#### Stored data:
────────────────────

-- ==== Sys2Proof/Syntax.lean ====
section
/-! DEFINITION. The commands of NXB, one constructor per row of spec/opcode_table.json (R81). A command carries no operand: every
operand is read from ARG0, ARG1 and ARG2 as they stand at the CMD write (R82). -/

namespace Sys2Proof

/-- The six commands of R81. -/
inductive Instr where
  /-- PARSE (R100): parse the container at IN[ARG0]. -/
  | parse
  /-- PROBE (R111): check extension and magic, never an error. -/
  | probe
  /-- DECODE_TILE (R142): decode one 16-byte block of IN into TR. -/
  | decodeTile
  /-- EXTRACT_TILES (R143): decode every whole block of a buffer of IN into TMEM. -/
  | extractTiles
  /-- LOAD_TILE (R144): copy tile ARG0 of TMEM into TR. -/
  | loadTile
  /-- RESOLVE (R171): resolve a palette index into PAL0..PAL3. -/
  | resolve
  deriving DecidableEq, Repr

end Sys2Proof
end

────────────────────

Restate the entries. Match them exactly.

-- ==== Sys2Proof/Syntax.lean ====
section
/-! DEFINITION. The commands of NXB, one constructor per row of spec/opcode_table.json (R81). A command carries no operand: every
operand is read from ARG0, ARG1 and ARG2 as they stand at the CMD write (R82). -/

namespace Sys2Proof

/-- The six commands of R81. -/
inductive Instr where
  /-- PARSE (R100): parse the container at IN[ARG0]. -/
  | parse
  /-- PROBE (R111): check extension and magic, never an error. -/
  | probe
  /-- DECODE_TILE (R142): decode one 16-byte block of IN into TR. -/
  | decodeTile
  /-- EXTRACT_TILES (R143): decode every whole block of a buffer of IN into TMEM. -/
  | extractTiles
  /-- LOAD_TILE (R144): copy tile ARG0 of TMEM into TR. -/
  | loadTile
  /-- RESOLVE (R171): resolve a palette index into PAL0..PAL3. -/
  | resolve
  deriving DecidableEq, Repr

end Sys2Proof
end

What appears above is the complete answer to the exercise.